Excerpted records Start Marker

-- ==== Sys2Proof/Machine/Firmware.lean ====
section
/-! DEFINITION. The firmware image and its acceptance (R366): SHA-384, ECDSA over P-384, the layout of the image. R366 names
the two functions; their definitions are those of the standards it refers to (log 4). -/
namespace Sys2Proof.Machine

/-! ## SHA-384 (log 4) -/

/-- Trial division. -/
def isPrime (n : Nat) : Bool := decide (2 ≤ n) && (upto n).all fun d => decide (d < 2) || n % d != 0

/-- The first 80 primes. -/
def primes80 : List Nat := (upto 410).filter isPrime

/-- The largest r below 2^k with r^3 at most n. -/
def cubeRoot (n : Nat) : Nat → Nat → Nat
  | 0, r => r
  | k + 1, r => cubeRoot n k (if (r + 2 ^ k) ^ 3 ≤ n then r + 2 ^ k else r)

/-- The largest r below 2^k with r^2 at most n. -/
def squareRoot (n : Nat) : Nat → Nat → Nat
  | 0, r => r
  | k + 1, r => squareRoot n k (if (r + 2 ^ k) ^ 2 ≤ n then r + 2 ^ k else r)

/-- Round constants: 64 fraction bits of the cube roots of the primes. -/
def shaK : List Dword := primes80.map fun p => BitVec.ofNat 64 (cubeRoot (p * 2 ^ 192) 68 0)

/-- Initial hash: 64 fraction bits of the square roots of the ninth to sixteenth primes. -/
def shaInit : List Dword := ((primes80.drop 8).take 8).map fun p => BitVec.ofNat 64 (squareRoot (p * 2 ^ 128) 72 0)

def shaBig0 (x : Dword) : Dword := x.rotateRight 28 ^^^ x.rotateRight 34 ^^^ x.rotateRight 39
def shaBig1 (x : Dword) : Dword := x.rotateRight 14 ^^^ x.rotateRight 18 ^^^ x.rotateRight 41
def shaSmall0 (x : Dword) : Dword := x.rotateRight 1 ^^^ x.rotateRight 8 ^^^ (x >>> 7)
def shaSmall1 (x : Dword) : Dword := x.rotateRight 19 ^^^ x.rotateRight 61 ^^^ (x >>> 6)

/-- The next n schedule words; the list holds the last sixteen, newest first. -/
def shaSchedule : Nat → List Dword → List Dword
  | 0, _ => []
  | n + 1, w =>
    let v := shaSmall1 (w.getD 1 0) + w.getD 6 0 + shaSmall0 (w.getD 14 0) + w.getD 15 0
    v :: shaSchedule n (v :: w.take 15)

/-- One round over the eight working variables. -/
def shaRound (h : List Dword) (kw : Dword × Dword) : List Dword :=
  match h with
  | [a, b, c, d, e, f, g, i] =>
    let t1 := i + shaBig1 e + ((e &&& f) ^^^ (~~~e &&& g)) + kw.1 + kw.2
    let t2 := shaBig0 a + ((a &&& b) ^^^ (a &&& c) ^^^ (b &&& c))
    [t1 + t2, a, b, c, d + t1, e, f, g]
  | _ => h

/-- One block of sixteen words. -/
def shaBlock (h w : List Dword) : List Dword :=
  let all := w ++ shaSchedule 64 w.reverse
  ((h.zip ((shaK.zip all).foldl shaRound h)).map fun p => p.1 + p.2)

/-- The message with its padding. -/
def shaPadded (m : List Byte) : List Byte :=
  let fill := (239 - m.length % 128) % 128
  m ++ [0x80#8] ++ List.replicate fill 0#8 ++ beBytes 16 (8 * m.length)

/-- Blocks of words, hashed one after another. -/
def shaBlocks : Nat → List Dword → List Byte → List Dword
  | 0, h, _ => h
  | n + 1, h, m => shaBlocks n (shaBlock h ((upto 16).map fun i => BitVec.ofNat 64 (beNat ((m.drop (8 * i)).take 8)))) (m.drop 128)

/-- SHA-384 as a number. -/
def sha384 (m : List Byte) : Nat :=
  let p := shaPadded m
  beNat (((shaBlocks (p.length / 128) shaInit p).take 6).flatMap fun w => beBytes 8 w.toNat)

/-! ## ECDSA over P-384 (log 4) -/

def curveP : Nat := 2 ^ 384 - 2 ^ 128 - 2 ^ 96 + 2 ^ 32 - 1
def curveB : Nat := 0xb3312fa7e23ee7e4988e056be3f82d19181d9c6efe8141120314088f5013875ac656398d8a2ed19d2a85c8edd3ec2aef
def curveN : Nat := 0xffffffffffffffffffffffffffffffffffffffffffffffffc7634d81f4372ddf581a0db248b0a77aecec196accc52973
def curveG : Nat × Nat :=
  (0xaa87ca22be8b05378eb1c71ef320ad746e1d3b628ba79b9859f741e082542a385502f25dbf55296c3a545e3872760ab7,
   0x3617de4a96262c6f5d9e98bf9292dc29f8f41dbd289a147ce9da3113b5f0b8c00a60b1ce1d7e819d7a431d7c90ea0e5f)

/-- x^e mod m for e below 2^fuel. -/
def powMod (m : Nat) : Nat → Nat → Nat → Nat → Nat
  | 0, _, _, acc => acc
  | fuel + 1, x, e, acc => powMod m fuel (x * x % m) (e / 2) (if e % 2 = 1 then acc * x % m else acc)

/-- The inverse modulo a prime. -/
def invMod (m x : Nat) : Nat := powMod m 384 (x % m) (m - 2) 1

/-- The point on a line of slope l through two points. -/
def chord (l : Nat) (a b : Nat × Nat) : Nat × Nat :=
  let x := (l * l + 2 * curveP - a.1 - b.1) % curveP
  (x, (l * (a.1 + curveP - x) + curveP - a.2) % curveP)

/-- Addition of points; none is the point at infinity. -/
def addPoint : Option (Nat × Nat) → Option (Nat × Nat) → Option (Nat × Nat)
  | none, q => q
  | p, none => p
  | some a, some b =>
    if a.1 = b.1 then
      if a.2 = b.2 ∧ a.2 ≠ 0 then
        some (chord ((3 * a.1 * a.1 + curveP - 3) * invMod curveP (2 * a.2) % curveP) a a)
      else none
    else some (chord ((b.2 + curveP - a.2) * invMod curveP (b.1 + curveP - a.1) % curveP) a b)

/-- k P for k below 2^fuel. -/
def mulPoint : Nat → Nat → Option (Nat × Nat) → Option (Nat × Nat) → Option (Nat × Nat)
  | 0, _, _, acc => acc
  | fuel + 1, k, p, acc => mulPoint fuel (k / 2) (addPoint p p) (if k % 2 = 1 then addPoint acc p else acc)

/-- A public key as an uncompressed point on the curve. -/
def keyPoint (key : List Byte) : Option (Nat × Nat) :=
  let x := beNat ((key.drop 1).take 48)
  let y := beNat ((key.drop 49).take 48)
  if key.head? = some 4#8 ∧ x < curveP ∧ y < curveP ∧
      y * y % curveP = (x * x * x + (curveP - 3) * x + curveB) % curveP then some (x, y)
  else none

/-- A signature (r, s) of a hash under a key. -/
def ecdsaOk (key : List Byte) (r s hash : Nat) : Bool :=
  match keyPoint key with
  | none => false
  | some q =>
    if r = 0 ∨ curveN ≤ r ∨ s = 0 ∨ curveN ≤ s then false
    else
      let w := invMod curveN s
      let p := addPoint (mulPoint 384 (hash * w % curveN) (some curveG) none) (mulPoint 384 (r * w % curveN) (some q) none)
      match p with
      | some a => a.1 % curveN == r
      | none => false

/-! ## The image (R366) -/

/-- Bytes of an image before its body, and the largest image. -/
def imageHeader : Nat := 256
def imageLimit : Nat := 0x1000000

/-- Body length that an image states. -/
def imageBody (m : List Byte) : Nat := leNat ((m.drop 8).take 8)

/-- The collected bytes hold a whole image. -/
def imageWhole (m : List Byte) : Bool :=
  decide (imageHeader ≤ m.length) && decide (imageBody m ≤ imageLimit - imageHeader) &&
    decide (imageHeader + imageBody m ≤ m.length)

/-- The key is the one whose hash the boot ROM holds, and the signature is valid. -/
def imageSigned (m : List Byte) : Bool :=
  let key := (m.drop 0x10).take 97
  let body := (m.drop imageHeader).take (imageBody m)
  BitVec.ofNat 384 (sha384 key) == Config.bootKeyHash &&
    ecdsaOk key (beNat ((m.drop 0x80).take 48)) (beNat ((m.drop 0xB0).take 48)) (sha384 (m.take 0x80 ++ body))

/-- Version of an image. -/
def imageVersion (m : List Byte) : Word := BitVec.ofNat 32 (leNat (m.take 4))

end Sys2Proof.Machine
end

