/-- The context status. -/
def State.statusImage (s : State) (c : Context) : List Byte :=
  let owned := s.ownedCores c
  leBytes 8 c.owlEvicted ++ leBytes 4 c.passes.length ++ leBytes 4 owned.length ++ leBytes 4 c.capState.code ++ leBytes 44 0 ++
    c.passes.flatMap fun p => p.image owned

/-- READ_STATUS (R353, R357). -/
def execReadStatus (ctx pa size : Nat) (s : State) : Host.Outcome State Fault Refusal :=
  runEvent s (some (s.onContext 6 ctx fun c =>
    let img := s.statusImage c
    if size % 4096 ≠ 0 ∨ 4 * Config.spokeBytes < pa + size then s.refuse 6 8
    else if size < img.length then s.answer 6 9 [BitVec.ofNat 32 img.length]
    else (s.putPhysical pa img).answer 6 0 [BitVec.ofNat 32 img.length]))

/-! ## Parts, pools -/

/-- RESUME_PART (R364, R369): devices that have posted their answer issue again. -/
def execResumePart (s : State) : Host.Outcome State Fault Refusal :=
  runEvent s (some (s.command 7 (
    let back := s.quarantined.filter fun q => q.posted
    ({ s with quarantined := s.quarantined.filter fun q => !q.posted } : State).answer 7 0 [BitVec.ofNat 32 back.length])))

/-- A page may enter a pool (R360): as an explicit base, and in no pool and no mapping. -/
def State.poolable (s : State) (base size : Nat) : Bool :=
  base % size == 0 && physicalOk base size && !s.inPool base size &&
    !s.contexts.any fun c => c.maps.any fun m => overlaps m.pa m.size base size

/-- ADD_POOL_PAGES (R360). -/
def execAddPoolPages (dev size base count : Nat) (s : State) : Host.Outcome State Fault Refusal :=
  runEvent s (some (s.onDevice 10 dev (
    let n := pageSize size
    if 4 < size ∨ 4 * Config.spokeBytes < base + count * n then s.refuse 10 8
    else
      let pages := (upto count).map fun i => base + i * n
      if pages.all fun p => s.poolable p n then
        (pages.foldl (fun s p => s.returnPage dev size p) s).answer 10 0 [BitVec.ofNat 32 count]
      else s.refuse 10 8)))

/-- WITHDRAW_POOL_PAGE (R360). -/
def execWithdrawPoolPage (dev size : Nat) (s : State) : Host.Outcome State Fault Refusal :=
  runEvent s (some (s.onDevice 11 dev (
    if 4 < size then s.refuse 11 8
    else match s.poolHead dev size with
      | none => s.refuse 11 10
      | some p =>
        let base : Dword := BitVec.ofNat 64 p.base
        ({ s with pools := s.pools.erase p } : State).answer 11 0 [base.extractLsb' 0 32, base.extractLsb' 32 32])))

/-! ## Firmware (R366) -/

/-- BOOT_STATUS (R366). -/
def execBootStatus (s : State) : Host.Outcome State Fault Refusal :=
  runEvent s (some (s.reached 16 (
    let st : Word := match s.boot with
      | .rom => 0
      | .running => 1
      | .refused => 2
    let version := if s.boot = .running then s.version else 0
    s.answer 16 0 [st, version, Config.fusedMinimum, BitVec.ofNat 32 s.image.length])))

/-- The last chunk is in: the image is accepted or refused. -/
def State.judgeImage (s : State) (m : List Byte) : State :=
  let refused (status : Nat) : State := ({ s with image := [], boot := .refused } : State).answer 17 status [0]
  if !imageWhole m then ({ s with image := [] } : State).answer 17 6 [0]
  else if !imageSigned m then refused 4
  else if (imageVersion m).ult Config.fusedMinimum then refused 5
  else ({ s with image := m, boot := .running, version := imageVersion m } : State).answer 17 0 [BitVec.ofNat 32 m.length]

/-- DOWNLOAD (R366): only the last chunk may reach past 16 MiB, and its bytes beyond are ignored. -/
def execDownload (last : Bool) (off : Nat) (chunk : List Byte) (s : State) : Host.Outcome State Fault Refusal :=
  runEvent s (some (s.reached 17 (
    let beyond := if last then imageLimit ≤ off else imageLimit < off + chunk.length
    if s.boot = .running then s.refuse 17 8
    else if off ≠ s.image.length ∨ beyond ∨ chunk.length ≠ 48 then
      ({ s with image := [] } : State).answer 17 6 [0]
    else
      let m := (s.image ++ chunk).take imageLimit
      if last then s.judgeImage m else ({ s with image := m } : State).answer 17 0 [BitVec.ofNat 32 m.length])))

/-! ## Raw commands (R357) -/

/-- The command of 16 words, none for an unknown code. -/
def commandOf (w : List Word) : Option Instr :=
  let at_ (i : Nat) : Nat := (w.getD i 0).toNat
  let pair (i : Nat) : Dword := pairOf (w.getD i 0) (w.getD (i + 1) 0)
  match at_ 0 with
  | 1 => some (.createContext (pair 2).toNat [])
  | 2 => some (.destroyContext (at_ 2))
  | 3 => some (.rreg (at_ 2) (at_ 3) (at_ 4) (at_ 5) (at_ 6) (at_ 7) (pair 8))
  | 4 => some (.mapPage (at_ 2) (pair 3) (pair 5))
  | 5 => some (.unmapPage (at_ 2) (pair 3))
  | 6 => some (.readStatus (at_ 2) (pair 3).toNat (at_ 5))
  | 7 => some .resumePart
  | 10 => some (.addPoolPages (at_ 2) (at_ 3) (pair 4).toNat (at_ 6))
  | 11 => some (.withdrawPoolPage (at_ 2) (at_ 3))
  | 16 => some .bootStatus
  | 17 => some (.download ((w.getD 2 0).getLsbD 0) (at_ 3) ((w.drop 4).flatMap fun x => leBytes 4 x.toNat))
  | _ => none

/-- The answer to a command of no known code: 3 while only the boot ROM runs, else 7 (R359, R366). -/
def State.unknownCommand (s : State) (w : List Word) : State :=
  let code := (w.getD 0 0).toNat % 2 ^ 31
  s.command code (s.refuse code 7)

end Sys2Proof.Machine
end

Excerpted records End Marker

**Assigned task**
Your answer should be the lines above from the one containing "leBytes 8 c.owlEvicted" through the one containing "def execReadStatus (ctx", copied exactly and with both ends kept.

**Response**
  leBytes 8 c.owlEvicted ++ leBytes 4 c.passes.length ++ leBytes 4 owned.length ++ leBytes 4 c.capState.code ++ leBytes 44 0 ++
    c.passes.flatMap fun p => p.image owned

/-- READ_STATUS (R353, R357). -/
def execReadStatus (ctx pa size : Nat) (s : State) : Host.Outcome State Fault Refusal :=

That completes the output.